I was under the impression that something only qualified as a
constraint violation if it were in a paragraph with the heading
"constraints" (but I could easily be wrong).
I also think that the most natural interpretation of the "[...];
or in some other implementation defined manner" in §5.1.2.2.1/1
has it applying to the complete clause which precedes, including
the "defined with a return type of int", so that an
implementation can legally define a version of main which takes
a void (or a double, or a char const*) as a return value. (Note
the difference with respect to the C++ standard, which says "It
shall have a return type of type int, but otherwise its type is
implementation-defined." There's a big difference between "but
otherwise" and simply "or".

Summing up: when the standard is unclear it is unclear.

I think the only thing to conclude from that is that perhaps
the C standard could have been clarified a bit. If your
interpretation should be correct, then e.g. Bjarne Stroustrup
would have to fix his FAQ, since he (with access to the folks
who created C) maintains that C never allowed 'int main'.
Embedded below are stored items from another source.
-- ==== Sys2Proof/Machine/Engine.lean ====
section
/-! DEFINITION. The matrix engines: queues and completion counters, the checks of a command at the head of its queue,
starting, running, draining and completing (chapters Matrix Engines and Number Formats and Arithmetic). -/

namespace Sys2Proof.Machine

/-! Engine state and its registers. -/

/-- An engine with nothing in it. -/
def engDefault : EngSt := ⟨[], 0, 0, none, 0, none, [], 0, .invalid, .invalid, [], [], none, none, none⟩

/-- An engine. -/
def State.engine (s : State) (e : Nat) : EngSt := Tab.get (fun _ => engDefault) s.eng e

/-- What STATUS bits, queue counts and the oldest record read as, written to the registers of an engine. -/
def State.engSync (s : State) (e : Nat) : State :=
  let c := e / 4
  let i := e % 4
  let g := s.engine e
  let q := Reg.ENG_QSTAT c i
  let bit (b : Bool) : Nat := if b then 1 else 0
  let s := s.setFld q Fld.ENG_QSTAT_FREE (32 - g.queue.length)
  let s := s.setFld q Fld.ENG_QSTAT_CPL_COUNT g.cpl.length
  let s := s.setFld q Fld.ENG_QSTAT_RUNNING (bit g.run.isSome)
  let s := s.setFld q Fld.ENG_QSTAT_WAITING (bit (g.run.isNone && !g.queue.isEmpty))
  let k := Reg.ENG_STATUS c i
  let s := s.setFld k Fld.ENG_STATUS_ACC0_VALID (bit (g.st0 == .valid))
  let s := s.setFld k Fld.ENG_STATUS_ACC1_VALID (bit (g.st1 == .valid))
  let s := (List.range 4).foldl (fun t j => t.setReg (Reg.ENG_CPL c i j) ((g.cpl.headD []).getD j 0)) s
  s.setFld (Reg.TRW_STATUS c i) Fld.TRW_STATUS_FETCHING
    (bit ((match g.fetch with | some f => f.err.isNone && f.need != 0 | none => false) ||
      (match g.run with
       | some r => (match r.fetch with | some f => f.err.isNone && f.need != 0 | none => false)
       | none => false)))

/-- An engine set, with its registers. -/
def State.setEngine (s : State) (e : Nat) (g : EngSt) : State :=
  ({ s with eng := Tab.set (fun _ => engDefault) s.eng e g }).engSync e

/-! Descriptors (R146). -/

/-- Word `i` of a descriptor. -/
def dw (d : List Word) (i : Nat) : Nat := (d.getD i 0).toNat
/-- Bits of a descriptor word. -/
def dwb (d : List Word) (i lo w : Nat) : Nat := bitsOf (dw d i) lo w

def dOp (d : List Word) : Nat := dwb d 0 0 8
def dBank (d : List Word) : Nat := dwb d 0 8 1
def dInit (d : List Word) : Bool := dwb d 0 9 1 == 1
def dDrainAfter (d : List Word) : Bool := dwb d 0 10 1 == 1
def dTrowel (d : List Word) : Bool := dwb d 0 11 1 == 1
def dTimed (d : List Word) : Bool := dwb d 0 12 1 == 1
def dLateSkip (d : List Word) : Bool := dwb d 0 13 1 == 1
def dReport (d : List Word) : Bool := dwb d 0 14 1 == 1
def dRound (d : List Word) : Nat := dwb d 0 16 2
def dAFmt (d : List Word) : Nat := dwb d 0 20 4
def dBFmt (d : List Word) : Nat := dwb d 0 24 4
def dOutFmt (d : List Word) : Nat := dwb d 0 28 4
def dK (d : List Word) : Nat := dwb d 1 0 13
def dRows (d : List Word) : Nat := dwb d 1 16 5
def dCc (d : List Word) : Nat := dwb d 1 24 4
def dBPra (d : List Word) : Nat := dw d 6 + 2 ^ 32 * dwb d 7 0 16
def dTag (d : List Word) : Nat := dwb d 14 0 16
def dWaitEn (d : List Word) : Bool := dwb d 11 6 1 == 1

/-- Whether a command performs a drain. -/
def dDrains (d : List Word) : Bool := dOp d == 2 || (dOp d == 1 && dDrainAfter d)

/-- Bytes of an output element. -/
def dOutBytes (d : List Word) : Nat := ((outFmt (dOutFmt d)).map (fun f => f.width / 8)).getD 1

/-- Bytes of one K-step of A (16 values) and of B (64 values), R134. -/
def stepBytes (fmt n : Nat) : Nat := ((efmt fmt).map (fun f => f.bits * n / 8)).getD 0

/-- Whether a format code is an MX format. -/
def isMx (fmt : Nat) : Bool := ((efmt fmt).map EFmt.isMx).getD false

/-- The regions a command uses: number in R163's order, start, length (R148). -/
def regions (d : List Word) : List (Nat × Nat × Nat) :=
  let mma := dOp d == 1
  (if mma then [(0, dw d 2, dK d * stepBytes (dAFmt d) 16)] else [])
  ++ (if mma && isMx (dAFmt d) then [(1, dw d 3, dK d / 2)] else [])
  ++ (if mma && !dTrowel d then [(2, dw d 4, dK d * stepBytes (dBFmt d) 64)] else [])
  ++ (if mma && !dTrowel d && isMx (dBFmt d) then [(3, dw d 5, 2 * dK d)] else [])
  ++ (if dDrains d then [(4, dw d 9, (dRows d - 1) * dw d 10 + 64 * dOutBytes d)] else [])

/-- Whether a reserved bit of a descriptor is set (R146). -/
def reservedSet (d : List Word) : Bool :=
  let seed := dOp d == 4
  dwb d 0 15 1 != 0 || dwb d 0 18 2 != 0 || dwb d 1 13 3 != 0 || dwb d 1 21 3 != 0 || dwb d 1 28 4 != 0
  || (!seed && (dwb d 2 24 8 != 0 || dwb d 3 24 8 != 0))
  || dwb d 4 24 8 != 0 || dwb d 5 24 8 != 0 || dwb d 7 20 12 != 0 || dwb d 8 24 8 != 0 || dwb d 9 24 8 != 0
  || dwb d 10 24 8 != 0 || dwb d 11 7 25 != 0 || dwb d 13 30 2 != 0 || dwb d 14 16 16 != 0 || dw d 15 != 0

/-- The checks of R148 in the order of its list, from 1: which of them fails first. -/
def descFail (d : List Word) : Option Nat :=
  let mma := dOp d == 1
  let dr := dDrains d
  let badFmt (c : Nat) : Bool := (efmt c).isNone
  let isInt (c : Nat) : Bool := ((efmt c).map EFmt.isInt).getD false
  let checks : List Bool := [
    decide (4 < dOp d),
    reservedSet d,
    dr && decide (2 ≤ dRound d),
    mma && (badFmt (dAFmt d) || badFmt (dBFmt d)),
    dr && (outFmt (dOutFmt d)).isNone,
    mma && (isInt (dAFmt d) != isInt (dBFmt d)),
    mma && dTrowel d && !(dBFmt d == 4 || dBFmt d == 5 || dBFmt d == 6),
    (mma && (dK d < 32 || 4096 < dK d || dK d % 32 != 0)) || ((mma || dOp d == 2) && (dRows d < 1 || 16 < dRows d)),
    (regions d).any (fun r => r.2.1 % 64 != 0) || (dr && dw d 10 % 64 != 0),
    mma && dTrowel d && dBPra d % 64 != 0,
    dr && decide (dw d 10 < 64 * dOutBytes d),
    (regions d).any (fun r => decide (12582912 < r.2.1 + r.2.2))]
  (checks.idxOf? true).map (· + 1)

/-- The banks a region touches. -/
def regionBanks (start len : Nat) : List Nat :=
  if len = 0 then [] else (List.range ((start + len - 1) / 2 ^ 19 + 1 - start / 2 ^ 19)).map (start / 2 ^ 19 + ·)

/-- The first region with a bank this engine does not own (R149). -/
def State.unowned (s : State) (e : Nat) (d : List Word) : Option Nat :=
  ((regions d).find? (fun r => (regionBanks r.2.1 r.2.2).any (fun b =>
    s.fld (Reg.SCR_OWN (e / 4) b) Fld.SCR_OWN_OWNER != e % 4))).map (·.1)

/-- Whether a bank of a command's regions is still being handed over to the engine (R116). -/
def State.handoverWait (s : State) (e : Nat) (d : List Word) : Bool :=
  (regions d).any (fun r => (regionBanks r.2.1 r.2.2).any (fun b =>
    s.flag (Reg.SCR_OWN (e / 4) b) Fld.SCR_OWN_PENDING && s.fld (Reg.SCR_OWN (e / 4) b) Fld.SCR_OWN_OWNER == e % 4))

/-- Whether two regions overlap. -/
def overlaps (a la b lb : Nat) : Bool := decide (0 < la) && decide (0 < lb) && decide (a < b + lb) && decide (b < a + la)

/-- Whether a command's operand regions overlap the output of a drain in progress (R151). -/
def overlapsDrain (g : EngSt) (d : List Word) : Bool :=
  match g.drain with
  | none => false
  | some r =>
    match (regions r.desc).find? (fun x => x.1 == 4) with
    | none => false
    | some o => (regions d).any (fun x => x.1 != 4 && overlaps x.2.1 x.2.2 o.2.1 o.2.2)

/-! Banks. -/

/-- A bank's state. -/
def EngSt.bank (g : EngSt) (b : Nat) : BankSt := if b = 0 then g.st0 else g.st1
/-- A bank's state set. -/
def EngSt.setBank (g : EngSt) (b : Nat) (x : BankSt) : EngSt := if b = 0 then { g with st0 := x } else { g with st1 := x }
/-- A bank's elements. -/
def EngSt.acc (g : EngSt) (b : Nat) : List (Nat × Word) := if b = 0 then g.acc0 else g.acc1
/-- A bank's elements set. -/
def EngSt.setAcc (g : EngSt) (b : Nat) (t : List (Nat × Word)) : EngSt :=
  if b = 0 then { g with acc0 := t } else { g with acc1 := t }
/-- A bank's element. -/
def EngSt.elem (g : EngSt) (b i : Nat) : Word := Tab.get (fun _ => 0) (g.acc b) i

/-! Completion (R143–R145, R161–R163). -/

/-- Completion FIFO entries not in use. -/
def EngSt.fifoFree (g : EngSt) : Bool := decide (g.cpl.length + g.reserved < 64)

/-- How a command ends. -/
structure EngEnd where
  status : Nat
  detail : Nat
  late : Bool
  nan : Bool
  inf : Bool
  ovf : Bool
  blocks : Nat
  runCycles : Nat
  deriving DecidableEq, Repr

/-- An end without a run. -/
def EngEnd.plain (status detail : Nat) : EngEnd := ⟨status, detail, false, false, false, false, 0, 0⟩

/-- A record of how a command ended (R161), its orbit as the engine's owner observes it (R645). -/
def State.engRecord (s : State) (e : Nat) (d : List Word) (x : EngEnd) : List Word :=
  let bit (b : Bool) (n : Nat) : Nat := if b then 2 ^ n else 0
  let ok := x.status == 0
  let w0 := x.status + 2 ^ 8 * x.detail + 2 ^ 16 * dOp d + bit x.late 24 + 2 ^ 25 * dBank d + bit (ok && x.nan) 26
    + bit (ok && x.inf) 27 + bit (ok && x.ovf) 28
  [BitVec.ofNat 32 w0, BitVec.ofNat 32 (dTag d + 2 ^ 16 * x.blocks), BitVec.ofNat 32 (s.obsOrbit (s.clOwner (e / 4))),
    BitVec.ofNat 32 (s.tm.cycle % 2 ^ 14 + 2 ^ 16 * (x.runCycles % 2 ^ 15))]

/-- A completion counter advanced (R143). -/
def State.engCcInc (s : State) (e i : Nat) : State := s.bump (Reg.ENG_CC (e / 4) (e % 4) i) Fld.ENG_CC_COUNT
It certainly wasn't allowed in early C compilers, or in
traditional C. The C90 only allowed the two defined signatures,
but because, IMHO, other signatures were undefined behavior, an
implementation could define them. All of the Unix
implementations of C I know also defined a third variant, with
an additional char** argument. (I just looked it up, and I'll
admit, it surprised me; I had always believed that an
implementation was free to define additional signatures in C90,
as it is in C99.)

Practically, of course, it doesn't matter. Implementations will
do what they want, regardless of the standard. And if you want
to be portable (true C or C++, independently of the compiler),
there are only two signatures which work, and both return int.

[...]

Actually I would like a little code-phrase like "[note:
different member of the committee have at least three
different opinions about what this means]" added where
applicable.

That probably applies to 90% of the standard.